#### TASK OBJECTIVE
From the entries below, please output exactly the lines starting at the one containing "none => retireFault Cause.illegal.code" and ending at the one containing "words : List Word", both included.

#### Stored data entries
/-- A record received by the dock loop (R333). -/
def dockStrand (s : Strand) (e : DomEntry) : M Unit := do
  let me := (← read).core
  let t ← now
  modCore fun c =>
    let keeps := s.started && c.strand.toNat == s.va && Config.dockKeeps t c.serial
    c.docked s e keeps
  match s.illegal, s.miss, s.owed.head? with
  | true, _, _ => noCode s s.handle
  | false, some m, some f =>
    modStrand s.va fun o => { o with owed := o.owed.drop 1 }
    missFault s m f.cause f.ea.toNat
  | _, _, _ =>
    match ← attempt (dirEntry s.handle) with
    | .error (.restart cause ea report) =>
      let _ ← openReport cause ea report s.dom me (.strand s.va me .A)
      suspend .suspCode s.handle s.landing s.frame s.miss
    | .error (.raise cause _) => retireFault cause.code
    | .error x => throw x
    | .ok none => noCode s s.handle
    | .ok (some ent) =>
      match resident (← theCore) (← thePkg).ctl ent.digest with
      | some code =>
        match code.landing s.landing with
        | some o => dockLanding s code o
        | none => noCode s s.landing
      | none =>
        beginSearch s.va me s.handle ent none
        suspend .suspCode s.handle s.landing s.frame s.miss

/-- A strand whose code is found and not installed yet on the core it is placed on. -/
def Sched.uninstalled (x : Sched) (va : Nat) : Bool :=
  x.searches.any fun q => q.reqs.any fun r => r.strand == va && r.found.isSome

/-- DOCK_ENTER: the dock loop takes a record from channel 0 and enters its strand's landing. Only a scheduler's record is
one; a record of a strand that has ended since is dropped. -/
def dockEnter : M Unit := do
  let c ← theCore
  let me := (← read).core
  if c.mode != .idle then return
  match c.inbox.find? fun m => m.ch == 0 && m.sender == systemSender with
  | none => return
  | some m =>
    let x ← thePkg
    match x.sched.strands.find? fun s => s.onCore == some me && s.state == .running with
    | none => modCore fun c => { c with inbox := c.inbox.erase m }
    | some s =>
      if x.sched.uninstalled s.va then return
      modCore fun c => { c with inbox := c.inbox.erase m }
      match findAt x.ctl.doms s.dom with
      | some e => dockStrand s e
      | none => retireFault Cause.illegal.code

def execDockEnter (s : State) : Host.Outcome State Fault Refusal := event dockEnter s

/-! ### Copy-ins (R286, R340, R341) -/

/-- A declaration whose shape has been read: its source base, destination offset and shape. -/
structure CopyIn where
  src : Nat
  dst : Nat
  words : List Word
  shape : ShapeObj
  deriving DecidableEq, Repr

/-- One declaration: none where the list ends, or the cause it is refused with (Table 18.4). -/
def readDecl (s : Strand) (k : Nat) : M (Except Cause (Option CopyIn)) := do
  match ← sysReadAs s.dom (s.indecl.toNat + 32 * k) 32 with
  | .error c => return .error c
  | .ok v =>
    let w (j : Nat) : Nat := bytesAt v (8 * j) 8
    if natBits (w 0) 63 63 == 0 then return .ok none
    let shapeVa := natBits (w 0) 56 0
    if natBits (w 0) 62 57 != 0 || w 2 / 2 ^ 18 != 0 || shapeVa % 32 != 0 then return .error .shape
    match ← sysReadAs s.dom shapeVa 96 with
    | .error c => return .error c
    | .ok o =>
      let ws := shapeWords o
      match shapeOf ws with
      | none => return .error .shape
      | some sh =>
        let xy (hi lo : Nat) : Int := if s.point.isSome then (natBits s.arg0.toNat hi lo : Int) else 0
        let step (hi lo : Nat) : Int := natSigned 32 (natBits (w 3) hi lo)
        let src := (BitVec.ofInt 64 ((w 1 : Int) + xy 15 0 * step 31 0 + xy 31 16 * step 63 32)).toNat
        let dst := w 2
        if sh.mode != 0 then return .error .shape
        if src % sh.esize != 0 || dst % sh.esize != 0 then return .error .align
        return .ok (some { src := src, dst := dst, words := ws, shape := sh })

#### TASK OUTPUT
      | none => retireFault Cause.illegal.code

def execDockEnter (s : State) : Host.Outcome State Fault Refusal := event dockEnter s

/-! ### Copy-ins (R286, R340, R341) -/

/-- A declaration whose shape has been read: its source base, destination offset and shape. -/
structure CopyIn where
  src : Nat
  dst : Nat
  words : List Word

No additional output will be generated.